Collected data
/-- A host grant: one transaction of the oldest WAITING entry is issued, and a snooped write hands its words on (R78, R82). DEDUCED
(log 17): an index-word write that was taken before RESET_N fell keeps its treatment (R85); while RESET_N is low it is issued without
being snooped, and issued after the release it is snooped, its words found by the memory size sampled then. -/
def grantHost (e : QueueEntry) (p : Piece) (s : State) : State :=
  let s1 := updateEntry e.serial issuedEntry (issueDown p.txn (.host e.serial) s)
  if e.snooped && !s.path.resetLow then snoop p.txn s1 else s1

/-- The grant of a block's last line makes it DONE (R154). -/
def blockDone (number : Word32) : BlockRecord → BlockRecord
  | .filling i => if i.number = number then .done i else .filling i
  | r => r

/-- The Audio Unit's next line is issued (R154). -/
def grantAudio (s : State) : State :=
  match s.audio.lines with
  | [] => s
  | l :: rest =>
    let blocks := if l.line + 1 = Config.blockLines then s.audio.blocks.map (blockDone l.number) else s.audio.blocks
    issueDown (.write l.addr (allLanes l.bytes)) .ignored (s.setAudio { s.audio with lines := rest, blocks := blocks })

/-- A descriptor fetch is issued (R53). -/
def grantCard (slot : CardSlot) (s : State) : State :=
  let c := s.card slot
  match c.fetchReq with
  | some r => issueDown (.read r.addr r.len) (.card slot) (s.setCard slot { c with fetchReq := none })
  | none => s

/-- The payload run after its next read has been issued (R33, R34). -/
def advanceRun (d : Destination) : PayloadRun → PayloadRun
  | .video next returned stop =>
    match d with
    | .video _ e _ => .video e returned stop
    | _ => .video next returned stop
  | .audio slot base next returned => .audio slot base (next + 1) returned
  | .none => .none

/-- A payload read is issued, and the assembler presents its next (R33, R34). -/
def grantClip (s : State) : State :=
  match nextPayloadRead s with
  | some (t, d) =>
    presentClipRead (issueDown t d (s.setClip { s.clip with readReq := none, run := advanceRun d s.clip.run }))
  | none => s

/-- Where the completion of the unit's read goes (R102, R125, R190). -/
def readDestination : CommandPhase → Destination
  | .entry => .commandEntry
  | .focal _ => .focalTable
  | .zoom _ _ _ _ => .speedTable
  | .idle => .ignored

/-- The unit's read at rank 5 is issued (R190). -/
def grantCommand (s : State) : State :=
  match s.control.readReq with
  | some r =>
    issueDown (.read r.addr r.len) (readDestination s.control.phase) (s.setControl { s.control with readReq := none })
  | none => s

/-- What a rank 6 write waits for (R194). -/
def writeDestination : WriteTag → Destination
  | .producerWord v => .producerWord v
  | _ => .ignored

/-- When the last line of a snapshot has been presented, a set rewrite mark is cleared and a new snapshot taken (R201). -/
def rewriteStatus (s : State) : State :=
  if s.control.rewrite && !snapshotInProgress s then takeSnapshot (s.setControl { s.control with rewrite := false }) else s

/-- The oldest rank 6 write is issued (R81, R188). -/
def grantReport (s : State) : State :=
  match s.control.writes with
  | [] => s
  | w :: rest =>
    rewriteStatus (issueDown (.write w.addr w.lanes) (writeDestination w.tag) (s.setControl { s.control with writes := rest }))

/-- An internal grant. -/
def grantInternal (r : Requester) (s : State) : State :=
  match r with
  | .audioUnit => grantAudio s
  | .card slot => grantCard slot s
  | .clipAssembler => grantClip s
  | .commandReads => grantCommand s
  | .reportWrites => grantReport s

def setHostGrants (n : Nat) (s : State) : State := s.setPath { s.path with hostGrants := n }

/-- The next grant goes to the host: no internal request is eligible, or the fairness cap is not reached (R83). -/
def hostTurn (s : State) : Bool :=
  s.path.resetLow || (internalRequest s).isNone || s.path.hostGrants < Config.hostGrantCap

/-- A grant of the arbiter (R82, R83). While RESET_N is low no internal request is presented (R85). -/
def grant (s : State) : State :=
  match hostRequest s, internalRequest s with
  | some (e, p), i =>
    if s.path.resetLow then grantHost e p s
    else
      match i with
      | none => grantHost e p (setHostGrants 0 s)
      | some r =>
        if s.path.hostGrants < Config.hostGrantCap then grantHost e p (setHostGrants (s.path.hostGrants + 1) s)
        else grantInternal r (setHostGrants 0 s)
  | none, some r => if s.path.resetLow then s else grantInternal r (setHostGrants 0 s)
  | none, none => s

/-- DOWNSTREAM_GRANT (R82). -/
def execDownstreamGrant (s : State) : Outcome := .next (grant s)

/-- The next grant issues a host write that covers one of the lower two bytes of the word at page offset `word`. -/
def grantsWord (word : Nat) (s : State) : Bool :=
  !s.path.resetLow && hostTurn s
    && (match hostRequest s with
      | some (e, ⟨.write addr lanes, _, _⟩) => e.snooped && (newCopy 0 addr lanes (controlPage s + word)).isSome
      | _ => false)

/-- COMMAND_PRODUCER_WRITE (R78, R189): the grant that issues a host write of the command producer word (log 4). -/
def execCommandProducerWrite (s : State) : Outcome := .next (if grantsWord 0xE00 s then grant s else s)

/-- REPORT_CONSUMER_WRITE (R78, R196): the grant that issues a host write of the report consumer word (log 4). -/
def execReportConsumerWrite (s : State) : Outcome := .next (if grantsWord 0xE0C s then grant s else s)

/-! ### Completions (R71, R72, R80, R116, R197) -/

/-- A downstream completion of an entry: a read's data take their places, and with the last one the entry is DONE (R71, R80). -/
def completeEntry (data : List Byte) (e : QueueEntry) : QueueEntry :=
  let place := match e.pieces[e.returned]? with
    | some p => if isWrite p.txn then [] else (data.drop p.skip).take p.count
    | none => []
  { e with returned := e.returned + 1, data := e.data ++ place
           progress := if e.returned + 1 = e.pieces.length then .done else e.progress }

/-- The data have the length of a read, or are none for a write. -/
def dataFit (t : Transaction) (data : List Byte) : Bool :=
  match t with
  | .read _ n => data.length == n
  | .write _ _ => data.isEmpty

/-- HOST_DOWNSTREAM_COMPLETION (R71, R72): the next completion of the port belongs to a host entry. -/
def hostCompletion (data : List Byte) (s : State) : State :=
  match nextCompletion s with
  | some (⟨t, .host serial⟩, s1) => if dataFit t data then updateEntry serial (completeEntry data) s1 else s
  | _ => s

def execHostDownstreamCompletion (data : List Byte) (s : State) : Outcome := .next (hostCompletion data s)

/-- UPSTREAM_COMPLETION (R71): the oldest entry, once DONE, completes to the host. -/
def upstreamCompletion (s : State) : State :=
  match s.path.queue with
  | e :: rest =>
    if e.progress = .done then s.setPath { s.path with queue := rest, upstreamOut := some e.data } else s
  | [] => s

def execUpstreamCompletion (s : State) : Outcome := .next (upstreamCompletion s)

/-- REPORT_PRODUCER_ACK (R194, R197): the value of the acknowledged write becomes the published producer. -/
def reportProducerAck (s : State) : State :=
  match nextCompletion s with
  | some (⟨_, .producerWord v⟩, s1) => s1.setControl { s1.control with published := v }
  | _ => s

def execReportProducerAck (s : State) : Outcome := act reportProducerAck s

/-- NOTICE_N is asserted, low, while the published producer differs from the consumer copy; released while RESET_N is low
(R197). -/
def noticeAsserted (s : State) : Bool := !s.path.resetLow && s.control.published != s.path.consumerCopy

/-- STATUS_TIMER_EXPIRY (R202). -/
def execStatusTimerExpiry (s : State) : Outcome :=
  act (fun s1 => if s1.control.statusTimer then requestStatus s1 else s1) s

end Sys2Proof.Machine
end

— Your assignment —
All of the entries must be printed again exactly as given.

— Reply —
/-- A host grant: one transaction of the oldest WAITING entry is issued, and a snooped write hands its words on (R78, R82). DEDUCED
(log 17): an index-word write that was taken before RESET_N fell keeps its treatment (R85); while RESET_N is low it is issued without
being snooped, and issued after the release it is snooped, its words found by the memory size sampled then. -/
def grantHost (e : QueueEntry) (p : Piece) (s : State) : State :=
  let s1 := updateEntry e.serial issuedEntry (issueDown p.txn (.host e.serial) s)
  if e.snooped && !s.path.resetLow then snoop p.txn s1 else s1

/-- The grant of a block's last line makes it DONE (R154). -/
def blockDone (number : Word32) : BlockRecord → BlockRecord
  | .filling i => if i.number = number then .done i else .filling i
  | r => r

/-- The Audio Unit's next line is issued (R154). -/
def grantAudio (s : State) : State :=
  match s.audio.lines with
  | [] => s
  | l :: rest =>
    let blocks := if l.line + 1 = Config.blockLines then s.audio.blocks.map (blockDone l.number) else s.audio.blocks
    issueDown (.write l.addr (allLanes l.bytes)) .ignored (s.setAudio { s.audio with lines := rest, blocks := blocks })

/-- A descriptor fetch is issued (R53). -/
def grantCard (slot : CardSlot) (s : State) : State :=
  let c := s.card slot
  match c.fetchReq with
  | some r => issueDown (.read r.addr r.len) (.card slot) (s.setCard slot { c with fetchReq := none })
  | none => s

/-- The payload run after its next read has been issued (R33, R34). -/
def advanceRun (d : Destination) : PayloadRun → PayloadRun
  | .video next returned stop =>
    match d with
    | .video _ e _ => .video e returned stop
    | _ => .video next returned stop
  | .audio slot base next returned => .audio slot base (next + 1) returned
  | .none => .none

/-- A payload read is issued, and the assembler presents its next (R33, R34). -/
def grantClip (s : State) : State :=
  match nextPayloadRead s with
  | some (t, d) =>
    presentClipRead (issueDown t d (s.setClip { s.clip with readReq := none, run := advanceRun d s.clip.run }))
  | none => s

/-- Where the completion of the unit's read goes (R102, R125, R190). -/
def readDestination : CommandPhase → Destination
  | .entry => .commandEntry
  | .focal _ => .focalTable
  | .zoom _ _ _ _ => .speedTable
  | .idle => .ignored

/-- The unit's read at rank 5 is issued (R190). -/
def grantCommand (s : State) : State :=
  match s.control.readReq with
  | some r =>
    issueDown (.read r.addr r.len) (readDestination s.control.phase) (s.setControl { s.control with readReq := none })
  | none => s

/-- What a rank 6 write waits for (R194). -/
def writeDestination : WriteTag → Destination
  | .producerWord v => .producerWord v
  | _ => .ignored

/-- When the last line of a snapshot has been presented, a set rewrite mark is cleared and a new snapshot taken (R201). -/
def rewriteStatus (s : State) : State :=
  if s.control.rewrite && !snapshotInProgress s then takeSnapshot (s.setControl { s.control with rewrite := false }) else s

/-- The oldest rank 6 write is issued (R81, R188). -/
def grantReport (s : State) : State :=
  match s.control.writes with
  | [] => s
  | w :: rest =>
    rewriteStatus (issueDown (.write w.addr w.lanes) (writeDestination w.tag) (s.setControl { s.control with writes := rest }))

/-- An internal grant. -/
def grantInternal (r : Requester) (s : State) : State :=
  match r with
  | .audioUnit => grantAudio s
  | .card slot => grantCard slot s
  | .clipAssembler => grantClip s
  | .commandReads => grantCommand s
  | .reportWrites => grantReport s

def setHostGrants (n : Nat) (s : State) : State := s.setPath { s.path with hostGrants := n }

/-- The next grant goes to the host: no internal request is eligible, or the fairness cap is not reached (R83). -/
def hostTurn (s : State) : Bool :=
  s.path.resetLow || (internalRequest s).isNone || s.path.hostGrants < Config.hostGrantCap

/-- A grant of the arbiter (R82, R83). While RESET_N is low no internal request is presented (R85). -/
def grant (s : State) : State :=
  match hostRequest s, internalRequest s with
  | some (e, p), i =>
    if s.path.resetLow then grantHost e p s
    else
      match i with
      | none => grantHost e p (setHostGrants 0 s)
      | some r =>
        if s.path.hostGrants < Config.hostGrantCap then grantHost e p (setHostGrants (s.path.hostGrants + 1) s)
        else grantInternal r (setHostGrants 0 s)
  | none, some r => if s.path.resetLow then s else grantInternal r (setHostGrants 0 s)
  | none, none => s

/-- DOWNSTREAM_GRANT (R82). -/
def execDownstreamGrant (s : State) : Outcome := .next (grant s)

/-- The next grant issues a host write that covers one of the lower two bytes of the word at page offset `word`. -/
def grantsWord (word : Nat) (s : State) : Bool :=
  !s.path.resetLow && hostTurn s
    && (match hostRequest s with
      | some (e, ⟨.write addr lanes, _, _⟩) => e.snooped && (newCopy 0 addr lanes (controlPage s + word)).isSome
      | _ => false)

/-- COMMAND_PRODUCER_WRITE (R78, R189): the grant that issues a host write of the command producer word (log 4). -/
def execCommandProducerWrite (s : State) : Outcome := .next (if grantsWord 0xE00 s then grant s else s)

/-- REPORT_CONSUMER_WRITE (R78, R196): the grant that issues a host write of the report consumer word (log 4). -/
def execReportConsumerWrite (s : State) : Outcome := .next (if grantsWord 0xE0C s then grant s else s)

/-! ### Completions (R71, R72, R80, R116, R197) -/

/-- A downstream completion of an entry: a read's data take their places, and with the last one the entry is DONE (R71, R80). -/
def completeEntry (data : List Byte) (e : QueueEntry) : QueueEntry :=
  let place := match e.pieces[e.returned]? with
    | some p => if isWrite p.txn then [] else (data.drop p.skip).take p.count
    | none => []
  { e with returned := e.returned + 1, data := e.data ++ place
           progress := if e.returned + 1 = e.pieces.length then .done else e.progress }

/-- The data have the length of a read, or are none for a write. -/
def dataFit (t : Transaction) (data : List Byte) : Bool :=
  match t with
  | .read _ n => data.length == n
  | .write _ _ => data.isEmpty

/-- HOST_DOWNSTREAM_COMPLETION (R71, R72): the next completion of the port belongs to a host entry. -/
def hostCompletion (data : List Byte) (s : State) : State :=
  match nextCompletion s with
  | some (⟨t, .host serial⟩, s1) => if dataFit t data then updateEntry serial (completeEntry data) s1 else s
  | _ => s

def execHostDownstreamCompletion (data : List Byte) (s : State) : Outcome := .next (hostCompletion data s)

/-- UPSTREAM_COMPLETION (R71): the oldest entry, once DONE, completes to the host. -/
def upstreamCompletion (s : State) : State :=
  match s.path.queue with
  | e :: rest =>
    if e.progress = .done then s.setPath { s.path with queue := rest, upstreamOut := some e.data } else s
  | [] => s

def execUpstreamCompletion (s : State) : Outcome := .next (upstreamCompletion s)

/-- REPORT_PRODUCER_ACK (R194, R197): the value of the acknowledged write becomes the published producer. -/
def reportProducerAck (s : State) : State :=
  match nextCompletion s with
  | some (⟨_, .producerWord v⟩, s1) => s1.setControl { s1.control with published := v }
  | _ => s

def execReportProducerAck (s : State) : Outcome := act reportProducerAck s

/-- NOTICE_N is asserted, low, while the published producer differs from the consumer copy; released while RESET_N is low
(R197). -/
def noticeAsserted (s : State) : Bool := !s.path.resetLow && s.control.published != s.path.consumerCopy

/-- STATUS_TIMER_EXPIRY (R202). -/
def execStatusTimerExpiry (s : State) : Outcome :=
  act (fun s1 => if s1.control.statusTimer then requestStatus s1 else s1) s

end Sys2Proof.Machine
end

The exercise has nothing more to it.